An American in Italy breathes fresh air into fabrics
By Carole Sloan -- Home Textiles Today, 12/4/2000 12:00:00 AM
NEW YORK -It wound up somewhat differently from the way most designers bring their fabric designs to market.
But that's typical of the way Pamela Ferrari, a fine arts painter in Florence, Italy, works. In her case, the manufactured product for home textiles came together before the decorative fabrics-and that may not be all bad. Both she and Concord Home, which is making and marketing her Giro del Mondo Collection (Around the World), insisted that everything be just right, from the fabric printing to the marketing program.
"Pamela has a very distinct, unique look in design and color palette," said Roger Burnim, vp, Concord Home. "She gives us another dimension."
And unlike so many American fabric companies that hide their designers as anonymous persons, Concord Home is fully promoting the Pamela Ferrari involvement, Burnim said.
The collection, with more than 50 skus and nine patterns, will be launched in January at Showtime in High Point, NC, and at Heimtextil in Frankfurt, Germany.
"Pamela has a European transitional look that appeals to all distribution channels and all age groups. And she adds a dimension that Concord Home is looking to develop beyond our own signature looks," said Burnim.

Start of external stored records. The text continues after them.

/-- The accumulators of a block of up to 32 elements of a reduction (R218–R222). -/
structure Accumulator where
  /-- 0 L320, 1 L80, 2 L64, 3 XA80 -/
  kind : Nat := 0
  /-- x_ref of an L64 block (R219) -/
  ref : Nat := 0
  /-- storage of each element as a number: 40, 16, 8 or 16 bytes, two's complement or XA80 (R215, R218) -/
  vals : List Nat := []
  /-- flags of each element: bit 0 NaN seen, 1 +infinity, 2 −infinity (R220), 3 the zero held is −0, 4 a finite value seen -/
  flags : List Nat := []
  /-- contributions taken -/
  n : Nat := 0
deriving DecidableEq, Repr, Inhabited

/-- A fault of the dot array in one computation of an output block: what it adds to the code-value sum of a block term, in units of
the weight of bit 0 of the DPU's window (R231). -/
structure DotFault where
  /-- row and column within the output block, K-block, and half-block where an operand is under TL16 -/
  row : Nat := 0
  col : Nat := 0
  term : Nat := 0
  half : Nat := 0
  err : Int := 0
deriving DecidableEq, Repr, Inhabited

/-- A fetched or executing descriptor. -/
structure Exec where
  /-- the 64 bytes; empty while the slot read is outstanding -/
  desc : List Byte := []
  /-- the slot read -/
  fetch : List Part := []
  started : Bool := false
  /-- 0 control data, 1 body, 2 completion -/
  phase : Nat := 0
  run : Run := {}
  /-- control data read at validation, by VA: records, lists, codebooks -/
  records : KMap (List Byte) := []
  /-- the block in progress, and how far it is: 0 about to read, 1 reading, 2 waiting for a poll -/
  block : Nat := 0
  stage : Nat := 0
  /-- operand rows held: operand, array and row, and the bytes -/
  kept : List (List Nat × List Byte) := []
  /-- running values between blocks: DGEMM 1 while its B is staged, 2 while what is staged serves only this bm (R269); DREDUCE the
  source in progress; DATTN the scores of a head -/
  regs : List Nat := []
  /-- DREDUCE: the accumulators of the row in progress (R221, R238) -/
  acc : List Accumulator := []
  /-- how it ends: code, cursor, operand -/
  ended : Bool := false
  code : Nat := 0
  cursor : List Nat := [0, 0, 0, 0, 0]
  operand : Nat := 0
  /-- counts of R225 of this run and of the first: SATURATE, FLUSH, SCOVF -/
  sat : Nat := 0
  flush : Nat := 0
  scovf : Nat := 0
  satFirst : Nat := 0
  flushFirst : Nat := 0
  scovfFirst : Nat := 0
  /-- N of R227: elements and blocks written -/
  elems : Nat := 0
  blocks : Nat := 0
  reran : Bool := false
  extended : Bool := false
  /-- old value of a DATOMIC -/
  old : Nat := 0
  /-- bytes of working area held (R238) -/
  space : Nat := 0
  /-- fabric time at which a wait began (R272, R297) -/
  since : Nat := 0
  /-- bytes 0–7 of its record are being written: 1; it has no record: 2 -/
  finish : Nat := 0
deriving DecidableEq, Repr, Inhabited

/-- A queue (R236–R248). -/
structure Queue where
  ctx : Nat := 0
  tile : Nat := 0
  ring : Nat := 0
  ringLog2 : Nat := 4
  scratch : Nat := 0
  inflight : Nat := 1
  e2e : Nat := 100
  service : Nat := 0
  halted : Bool := false
  haltIndex : Nat := 0
  /-- reason of the halt: 1 POISON, 2 HALT_ERR, 3 slot read, 4 completion area -/
  haltReason : Nat := 0
  /-- HEAD, the next descriptor to fetch, and TAIL, 32 bits -/
  head : Nat := 0
  tail : Nat := 0
  /-- the lowest index not yet started -/
  next : Nat := 0
  /-- fetched descriptors that have not completed, by index -/
  execs : KMap Exec := []
  /-- scratch allocation: bytes that are not zero, and 64-bit words that are poisoned (R366) -/
  mem : KMap Byte := []
  memPz : KMap Bool := []
  /-- counts: 0–11 completions by code, 12 fetched, 13 bad doorbells, 14 end-to-end retries -/
  counts : KMap Nat := []
  /-- QUEUE.DESTROY FORCE or CTX.UNBIND FORCE ends it -/
  ending : Bool := false
  /-- the mailbox that waits for its end -/
  waiter : Option Nat := none
deriving DecidableEq, Repr, Inhabited

/-- A request of a tile to another node, or of the module's own (R251). -/
structure Out where
  serial : Nat := 0
  packet : Packet := {}
  /-- queue that it belongs to; 4,096 and above: none -/
  queue : Nat := 4096
  /-- reissues made -/
  tries : Nat := 0
  /-- answered RETRY and not yet reissued (R120) -/
  retry : Bool := false
  /-- context of a fault notification (R72) -/
  notify : Option Nat := none
deriving DecidableEq, Repr, Inhabited

/-- The answer to a tile request: code of R263, data, a poison flag for each byte. -/
structure Answer where
  status : Nat := 0
  data : List Byte := []
  pz : List Bool := []
deriving DecidableEq, Repr, Inhabited

/-- What a Cumulus tile keeps besides its queues (R52, R55, R68). -/
structure Tile where
  /-- fault table, 64 slots -/
  faults : KMap FaultSlot := []
  /-- FAULT_TABLE_FULL has been raised in this full period (R69) -/
  full : Bool := false
  /-- pre-translation buffer, most recently used first, at most 4,096 -/
  pre : List PreEntry := []
  /-- walk cache, most recently used first, at most 64 -/
  walks : List WalkEntry := []
  /-- the queue that started a descriptor last (R246) -/
  lastQueue : Nat := 0
  /-- what faults of the dot array put into the next output blocks that it computes, one list for each computation, oldest first (R230–R233,
  log entry 26) -/
  dotFaults : List (List DotFault) := []
deriving DecidableEq, Repr, Inhabited

/-! ### Collectives (chapter 10) -/

/-- A member of a group (R306). -/
structure Member where
  node : Nat := 0
  recv : Nat := 0
  /-- JOIN_EPOCH (R308) -/
  join : Nat := 0
deriving DecidableEq, Repr, Inhabited

/-- An open or finishing segment (R316–R319): the members counted, the accumulators of its blocks, its range events, and the writes of its
result. -/
structure Segment where
  members : List Nat := []
  acc : List Accumulator := []
  sat : Nat := 0
  flush : Nat := 0
  scovf : Nat := 0
  poisoned : Bool := false
  /-- 0 open, 1 complete and its results being written -/
  stage : Nat := 0
  run : Run := {}
  /-- result payload, kept for the push -/
  payload : List Byte := []
deriving DecidableEq, Repr, Inhabited

/-- An open instance (R309–R333). -/
structure Instance where
  epoch : Nat := 0
  members : KMap Member := []
  /-- POLICY, MEMBER_TIMEOUT and SCLASS that it opened with -/
  policy : Nat := 0
  timeout : Nat := 1000
  sclass : Nat := 0
  extended : Bool := false
  /-- bit m set: member m is excluded -/
  excluded : Nat := 0
  segs : KMap Segment := []
  /-- bit s set: segment s is done, and how many are -/
  done : Nat := 0
  doneCount : Nat := 0
  partials : Nat := 0
  sat : Nat := 0
  flush : Nat := 0
  scovf : Nat := 0
  elems : Nat := 0
  dup : Nat := 0
  /-- first code of a failed write, 0 = none -/
  failed : Nat := 0
  anyPoison : Bool := false
  aborted : Bool := false
  /-- ended: its record is being written -/
  ended : Bool := false
  record : Run := {}
deriving DecidableEq, Repr, Inhabited

/-- A collective group (R300–R310). -/
structure Group where
  ctx : Nat := 0
  op : Nat := 0
  cfmt : Nat := 0
  rfmt : Nat := 0
  count : Nat := 0
  segLog2 : Nat := 8
  openSegs : Nat := 1
  push : Bool := false
  resultVa : Nat := 0
  countedVa : Nat := 0
  compVa : Nat := 0
  guard : Nat := 0
  seed : Nat := 0
  firstEpoch : Nat := 0
  /-- POLICY, MEMBER_TIMEOUT, SCLASS as last set (class L) -/
  policy : Nat := 0
  timeout : Nat := 1000
  sclass : Nat := 0
  service : Nat := 0
  /-- membership as applied, and as latched -/
  members : KMap Member := []
  latched : KMap Member := []
  /-- D (R309) -/
  last : Nat := 0
  inst : Option Instance := none
  /-- counts: 0–11 instances by code, 12 segments accepted, 13 duplicates, 14 late, 16 + n COL_NAK by reason n -/
  counts : KMap Nat := []
  /-- the mailbox of a COLL.GROUP.DESTROY FORCE 1 -/
  destroying : Option Nat := none
deriving DecidableEq, Repr, Inhabited

end Sys2Proof.Machine

namespace Sys2Proof
open Sys2Proof.Machine

/-- A module's join as its partner sees it (R511): its parameters, its regions (ID, base, granules), and, where it already serves
as the SOLO module of the pair, the services that it is active for with their pair epochs (R508). -/
structure JoinInfo where
  node : Nat := 0
  partner : Nat := 0
  symmetric : Bool := false
  service0 : Nat := 0
  service1 : Nat := 0
  standby : Bool := false
  regions : List (Nat × Nat × Nat) := []
  serving : List (Nat × Nat) := []
deriving DecidableEq, Repr, Inhabited

/-- What a mirror record carries (R493). The manual leaves the format of records to the two modules; this is the model's own
abstract form (notes/assumptions/15.md). -/
inductive MirrorItem where
  | heartbeat
  /-- a 128-byte line of a mirrored region, at a pool offset, with a poison flag for each word -/
  | line (off : Nat) (data : List Byte) (poison : List Bool)
  | region (id : Nat) (r : Region)
  | snap (id : Nat) (x : Snap)
  | agents (groups : KMap Nat) (mgmt dead : List Nat)
  | context (id : Nat) (c : Context)
  | faults (tile : Nat) (table : KMap FaultSlot)
  | queue (id : Nat) (q : Option Queue)
  | entry (tile line : Nat) (e : Option DirEntry)
  | txn (tile slot : Nat) (t : Option Txn) (generation : Nat)
  /-- a message taken for the open transaction in a slot (R137) -/
  | message (tile slot : Nat) (p : Packet)
  | executed (tile : Nat) (e : FilterEntry)
  | group (id : Nat) (g : Option Group)
  | log (index : Nat) (l : ErrorLog)
  | invalidated (i : Invalidation)
  /-- wipe of a region (R103) -/
  | wipe (id : Nat)
  /-- the partner's join (R511) -/
  | join (j : JoinInfo)
  /-- the partner has seen a service diverge (R497) -/
  | diverge (service : Nat)
  /-- result of the partner's self-check (R498): it fails -/
  | check (fails : Bool)
  /-- the returned module takes a service back (R509) -/
  | reclaim (service : Nat)
  /-- the final record of a switch (R510): the receiver is active for the service -/
  | handOver (service pepoch : Nat)
  /-- ends of the two steps of resynchronisation (R508), and a granule of progress -/
  | metadataDone
  | dataDone
  /-- PAIR.LEAVE -/
  | leave
deriving DecidableEq, Repr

Fabric designs "should give pleasure," Ferrari said. "If I have a message, it's a whimsical, colorful one. It's a good mood. I hope that a sense of humor and joy of living are evident in my work."
Her inspiration comes from lots of travel to exotic places and constant exposure to museum exhibits. "My suitcase always includes paint brushes, olive oil and rosemary," she said.
Ferrari, an American married to a Florentine for almost 30 years, and living in Italy since 1972, comes from a family dedicated to art and color. Her late father was a sculptor, as are two of her brothers, and her mother's life "has been completely immersed in color." Both elements are strong influences in her work.
The fabric collection and the marketing program include a catalog illustrating the fabrics in a variety of end uses and an environmental descriptive dialogue. The catalog will be distributed to potential customers, and the individual pages will be developed for point-of-sale materials for consumers.
The collection's title acts as an umbrella theme, Ferrari explained. "And depending on color, [it] can be a juvenile or a sophisticated mood choice. I hope to add patterns as a continuous coordination-much like a wardrobe," she said.
The collection that Creative Bath launched at the October market has been a "home run," according to Creative's Rick Lipton, vp, sales & marketing. "And we're taking her work to another level for April market. We'll be mixing master bedroom and bath and using her original fabrics for Concord Home for two master beds and one for tweeners," he added.
Ferrari tiptoed out of her painting mode into products like dinnerware for an Italian company, and was discovered by some retailers like Neiman Marcus, Saks, Horchow and Henri Bendel. She was later directed to American companies including Bloomcraft, where she designed some decorative fabrics, and WestPoint Stevens, where she created bedding patterns.
Creating product was not foreign to Ferrari, who has done collections for Assia of Italy, retailer Whitterd of Chelsea, Texoprint, and Mirabello of Italy.